Girdling of flooded plants resulted in a great reduction of the tendency to form adventitious roots in the region below the girdle. Thickening and various morphological changes were produced in the hypocotyl as a result of waterlogging the root system. The effects of flooding could be simulated in the upper region of the shoot of unflooded plants by girdling the more basal region of the stem.

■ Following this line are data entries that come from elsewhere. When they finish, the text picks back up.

-- ==== Sys2Proof/Machine/KeySchedule.lean ====
section
/-! DEFINITION. The key schedule generator (40_key_schedule R70, R71). It selects key words and computes nothing on them. -/

namespace Sys2Proof.Machine

/-- `KSEL(d, i)` (R70): the key word index of round `i`, with `lo = i[2:0]` and `hi = i[4:3]`. -/
def ksel (d : Direction) (i : RoundIndex) : KeyIndex :=
  let lo : BitVec 3 := i.extractLsb' 0 3
  let hi : BitVec 2 := i.extractLsb' 3 2
  match d with
  | .encrypt => if hi = 3#2 then 7#3 - lo else lo
  | .decrypt => if hi = 0#2 then lo else 7#3 - lo

/-- `RK(key, d, i) = key[KSEL(d, i)]` (R71): the round key, a view that is not stored (10_state R20). -/
def rk (key : KeyWords) (d : Direction) (i : RoundIndex) : Word := keyAt key (ksel d i)

end Sys2Proof.Machine
end

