theorem exists_hasFields_of_legalFields (h : LegalFields cw) : ∃ i : Instr, i.HasFields cw := by
  obtain ⟨hz, ⟨ho, hi, hd⟩ | ho | ⟨ho, hi, hd⟩ | ⟨ho, hi⟩ | ⟨ho, hi, hd⟩ | ⟨ho, hi, hd⟩ | ⟨ho, hi, hd⟩⟩ := h
  · exact ⟨.nop, hz, ho, hi, hd⟩
  · exact ⟨.ldkey (idxField cw) (dataField cw), hz, ho, rfl, rfl⟩
  · obtain ⟨d, hi⟩ := lt_two_iff_eq_directionBit.mp hi
    exact ⟨.setdir d, hz, ho, hi, hd⟩
  · obtain ⟨b, hi⟩ := lt_two_iff_eq_halfBit.mp hi
    exact ⟨.ldblk b (dataField cw), hz, ho, hi, rfl⟩
  · exact ⟨.start, hz, ho, hi, hd⟩
  · obtain ⟨b, hi⟩ := lt_two_iff_eq_halfBit.mp hi
    exact ⟨.rdblk b, hz, ho, hi, hd⟩
  · exact ⟨.rdst, hz, ho, hi, hd⟩

/-- R53: no reserved opcode is legal. -/
theorem opcField_lt_seven_of_legalFields (h : LegalFields cw) : opcField cw < 7#4 := by
  obtain ⟨-, ⟨ho, -⟩ | ho | ⟨ho, -⟩ | ⟨ho, -⟩ | ⟨ho, -⟩ | ⟨ho, -⟩ | ⟨ho, -⟩⟩ := h <;> (rw [ho]; decide)

theorem exists_decode_eq_ok_iff : (∃ i, decode cw = .ok i) ↔ LegalFields cw := by
  simp only [decode_eq_ok_iff_hasFields]
  exact ⟨fun ⟨_, h⟩ => legalFields_of_hasFields h, exists_hasFields_of_legalFields⟩

theorem exists_decode_eq_error_iff : (∃ e, decode cw = .error e) ↔ ¬ LegalFields cw := by
  rw [← exists_decode_eq_ok_iff]
  cases decode cw <;> simp

theorem seven_le_or_opcode (o : BitVec 4) :
    0x7#4 ≤ o ∨ o = 0x0#4 ∨ o = 0x1#4 ∨ o = 0x2#4 ∨ o = 0x3#4 ∨ o = 0x4#4 ∨ o = 0x5#4 ∨ o = 0x6#4 := by
  bv_omega

end Legal

/-- Settles O3: R58's list is the complement of the legal words' condition, opcode by opcode. -/
theorem illegalWordsExactly : Obligations.IllegalWordsExactly := by
  intro cw
  rw [exists_decode_eq_error_iff]
  obtain h7 | ho | ho | ho | ho | ho | ho | ho := seven_le_or_opcode (opcField cw)
  · exact iff_of_true (fun h => absurd (opcField_lt_seven_of_legalFields h) (BitVec.not_lt.mpr h7)) (.inr (.inl h7))
  all_goals simp [LegalFields, zField_eq_zero_iff, ho, ← BitVec.not_lt, imp_iff_not_or]

end Sys2Proof
end

section
/-! PROOFS. The opcode map (30_encoding R52): a row's match and mask field by field, its agreement with `decode`, and the number of
the words it admits. -/

namespace Sys2Proof

/-- A mask is laid on each field by itself. The mask's and the pattern's fields are written out, so that `simp` computes them. -/
theorem and_eq_iff_fields (cw mask pattern : CommandWord) :
    cw &&& mask = pattern ↔ zField cw &&& mask.extractLsb' 35 1 = pattern.extractLsb' 35 1
      ∧ opcField cw &&& mask.extractLsb' 36 4 = pattern.extractLsb' 36 4
      ∧ idxField cw &&& mask.extractLsb' 32 3 = pattern.extractLsb' 32 3
      ∧ dataField cw &&& mask.extractLsb' 0 32 = pattern.extractLsb' 0 32 := by
  simp only [opcField, zField, idxField, dataField, ← BitVec.extractLsb'_and]
  exact ⟨fun h => by simp [h], fun ⟨hz, ho, hi, hd⟩ => commandWord_ext ho hz hi hd⟩

/-- A mask with every bit of the field set, in whatever form `simp` has computed it. -/
theorem and_of_eq_allOnes {n : Nat} {x m : BitVec n} (hm : m = BitVec.allOnes n) : x &&& m = x := by
  rw [hm, BitVec.and_allOnes]

/-- The mask `0b110` asks for an index of 0 or 1. -/
theorem and_six_eq_zero_iff (k : BitVec 3) : k &&& 6#3 = 0#3 ↔ k < 2#3 := by
  revert k
  decide

section Rows
variable {cw : CommandWord} {x y : OpcodeRow}

theorem opcField_of_admits (hx : x ∈ opcodeRows) (h : x.admits cw = true) : opcField cw = opcField x.pattern := by
  have hmask : ∀ row ∈ opcodeRows, row.mask.extractLsb' 36 4 = BitVec.allOnes 4 := by decide
  obtain ⟨-, ho, -⟩ := (and_eq_iff_fields cw x.mask x.pattern).mp (beq_iff_eq.mp h)
  rwa [hmask x hx, BitVec.and_allOnes] at ho

/-- R52: no two rows have the same opcode. -/
theorem opcodeRow_eq_of_opcField (hx : x ∈ opcodeRows) (hy : y ∈ opcodeRows) (h : opcField x.pattern = opcField y.pattern) :
    x = y := by
  have hinj : ∀ a ∈ opcodeRows, ∀ b ∈ opcodeRows, opcField a.pattern = opcField b.pattern → a = b := by decide
  exact hinj x hx y hy h

theorem opcodeRow_unique (hx : x ∈ opcodeRows) (hy : y ∈ opcodeRows) (hxcw : x.admits cw = true) (hycw : y.admits cw = true) :
    x = y :=
  opcodeRow_eq_of_opcField hx hy ((opcField_of_admits hx hxcw).symm.trans (opcField_of_admits hy hycw))

end Rows

theorem wellFormedWord_iff_legalFields (cw : CommandWord) : wellFormedWord cw = true ↔ LegalFields cw := by
  simp only [wellFormedWord, opcodeRows, OpcodeRow.admits, List.any_cons, List.any_nil, Bool.or_eq_true, Bool.or_false,
    beq_iff_eq, and_eq_iff_fields]
  simp (disch := decide) [LegalFields, and_of_eq_allOnes, and_six_eq_zero_iff, and_or_left]

theorem wellFormedWord_iff_exists_decode (cw : CommandWord) : wellFormedWord cw = true ↔ ∃ i, decode cw = .ok i :=
  (wellFormedWord_iff_legalFields cw).trans exists_decode_eq_ok_iff.symm

/-- Settles O4: a row is known by its opcode, and the rows together admit the words whose fields are legal. -/
theorem opcodeMapAgreesWithDecode : Obligations.OpcodeMapAgreesWithDecode :=
  ⟨fun _ _ _ => opcodeRow_unique, fun cw => (wellFormedWord_iff_exists_decode cw).symm⟩
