-- ==== Sys2Proof/Syntax.lean ====
section
/-! DEFINITION. Syntax.lean: the commands of the BZ9680, one constructor per row of spec/opcode_table.json.
Each constructor carries what arrives with the command from outside the block: the function or port it concerns,
the address and value of a register access, the data of a packet, or the choice that the spec leaves to a party
outside (which engine, which block). Nothing that the device itself holds is an operand. -/

namespace Sys2Proof

/-- A master of the register bus (20 R466). `host 0` is the physical function; `host n` is virtual function n,
which reaches its own context page only (05 R123). -/
inductive Master where
  | host (fn : Fin 1024)
  | bc
  | core (c : Fin 4)
  | debug
deriving DecidableEq, Repr

/-- A request of the host outside the supported set, with the function it names (04 Table 04-8). -/
inductive UnsupportedReq where
  | io (fn : Fin 1024) | locked (fn : Fin 1024) | atomic (fn : Fin 1024) | poisoned (fn : Fin 1024) | ecrc (fn : Fin 1024)
  | vendor0 (fn : Fin 1024) | vendor1
deriving DecidableEq, Repr

/-- An error of the host link's own layers: correctable, uncorrectable, or a FLIT that FEC corrected (04 Tables 04-9 and
04-22). -/
inductive LinkError where
  | receiver | badTlp | badDllp | replayTimer | replayRollover | malformed | flowControl | dataLink | overflow | fec
deriving DecidableEq, Repr

/-- Why a descriptor fetch read failed (06 R475). -/
inductive FetchFailure where
  | refused | poisoned | timeout | denied
deriving DecidableEq, Repr

/-- A route entry (10 Table 10-1): of the routing table, or of a port's FRAME or SIDEBAND table. -/
inductive RouteSel where
  | msg (i : Fin 65536) | frame (p : Fin 4) (k : Fin 16) | sideband (p : Fin 4) (k : Fin 16)
deriving DecidableEq, Repr

/-- What every packet received on a local bus port carries beside its own fields: its SEQ, its trailer bits [31:16],
and whether a reserved field of it is not 0 (08 Table 08-3, R183). -/
structure Rx where
  seq : BitVec 8
  credits : BitVec 16
  reserved : Bool
deriving DecidableEq, Repr

/-- A link error detected by a port's receiver (08 R185); the row carries the trailer credits of a packet that passes CRC
and is discarded for another reason. -/
inductive RxError where
  | parity | crc | frame | idle | op
deriving DecidableEq, Repr

/-- A block of a LUN (12 R279). -/
abbrev NandBlock := Fin 64 × Fin 65536

/-- What an uncorrectable DRAM error hit (11 R273, 18 R439): a clean or dirty unit of the cache, a map entry, the map
journal or a change bitmap (`both`: in both copies), context state, the key cache. -/
inductive DramHit where
  | clean (a : Fin 2048) (u : BitVec 32)
  | dirty (a : Fin 2048) (u : BitVec 32)
  | map
  | journal (both : Bool)
  | bitmap (a : Fin 2048) (units : List (BitVec 32)) (both : Bool)
  | context
  | keyCache
deriving DecidableEq, Repr

/-- How the check of a peer request ended when its cell was accepted (09 R217): its context is not IDLE or ACTIVE; refused,
with the CAUSE code and the guard; passed, with the aperture attached and the port, local address, timeout and
acknowledgement of its window then. -/
inductive PeerSeen where
  | gone
  | denied (cause guard : Nat)
  | pass (apt : Option Nat) (port laddr tmo : Nat) (acked : Bool)
deriving DecidableEq, Repr

/-- A message of the Ulirin stream (13 Table 13-9). `send` marks a ROUTED message that a SEND descriptor addresses to a
window of a peer context (10 R243), which the spec gives no encoding of its own (log 40). Three notes of this member that
do not travel: the port a routed item entered on with its kind and ID, the link a received message came on with that
link's count of flushes, and how the check of a received request ended. -/
structure UMsg where
  mtype : Nat
  cls : Nat := 0
  dst : Nat := 0
  stat : Nat := 0
  tag : Nat := 0
  src : Nat := 0
  ctx : Nat := 0
  win : Nat := 0
  off : Nat := 0
  data : List Byte := []
  send : Bool := false
  port : Option (Nat × Nat × Nat) := none
  via : Option (Nat × Nat) := none
  seen : Option PeerSeen := none
deriving DecidableEq, Repr

/-- What the receiver of a Ulirin link finds wrong (13 R330): a CRC mismatch of a cell or of a bypass cell, an invalid
sync header (`sync`) or an unknown block type on a lane, a MARKER with a bad check byte, a unit of unknown KIND. -/
inductive UlError where
  | crc | bypassCrc | block (lane : Fin 9) (sync : Bool) | marker | kind
deriving DecidableEq, Repr

/-- The access that a checker's parity error refuses (18 Table 18-3, source 275): a host request of a function to BAR2 or
BAR4, a register access, an upstream request of a port, with its tag where it has an answer, the oldest peer request on a link, the
next descriptor of a queue pair to be dealt (its source or destination). -/
inductive RefusedAccess where
  | host (c : Fin 1024) (bar4 write : Bool) (off : BitVec 40) (len : Fin 4097)
  | reg (m : Master) (a : BitVec 32) (write : Bool)
  | up (p : Fin 4) (ctx : Fin 1024) (addr : BitVec 48) (tag : Option (Fin 512))
  | peer (k : Fin 4)
  | desc (c : Fin 1024) (q : Fin 64) (dst : Bool)
deriving DecidableEq, Repr

/-- A parity error inside a block, one for each source of Table 18-3, with what it hit (18 R443). -/
inductive ParityErr where
  /-- DEV, CRP and KS registers. -/
  | dev
  /-- The host link: an outbound TLP, an inbound posted request, an inbound non-posted request of a function. -/
  | hlOut | hlPosted | hlNonPosted (fn : Fin 1024)
  | lb (p : Fin 4)
  | ul (k : Fin 4)
  /-- The DRAM controller: its crypto engine, or the controller itself. -/
  | drc (crypto : Bool) (ch rank : Fin 2) (line : BitVec 30) (hit : DramHit)
  | nf (n : Fin 8)
  /-- The durable store: a map-cache entry, or the admission logic. -/
  | ds (admission : Bool)
  | med
  | qmJournal
  /-- The queue manager: the state of a queue pair, or the dealing logic. -/
  | qmPair (c : Fin 1024) (q : Fin 64) | qmDealing
  /-- Active lists or the stroke counter: one copy, or both. -/
  | cad (both : Bool)
  | acc (x : RefusedAccess)
deriving DecidableEq, Repr

/-- What firmware finds on a NAND channel at power-up: the class of its LUNs (0 none), whether one matched no class, the
trained rate, which chip enables carry two LUNs, which are populated (12 Table 12-11). -/
structure NandChannel where
  cls : Fin 4
  unqual : Bool
  rate : Fin 4
  lun2 : BitVec 4
  ce : BitVec 4
deriving DecidableEq, Repr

These various results are interpreted as indicating that the root system may normally serve as a centre for the oxidative inactivation of excess shoot-synthesized auxin, so regulating shoot auxin level. Certain of the results obtained, however, show that an adequately aerated root system supplies some growthpromoting, and hyponasty-inducing, principle to the shoot. The effects of this hypothetical principle were found to be similar to those of gibberellic acid. It is envisaged, therefore, that an early effect of flooding on plants is to raise shoot auxin levels (either by preventing entry of auxin from the stem, or by inhibiting the oxidative catabolism of shoot auxin in the roots), and also to stop the synthesis of a non-auxin shoot growth-hormone in the roots. The induction of wilting of the shoot by flooding was found to be correlated with low root-temperatures.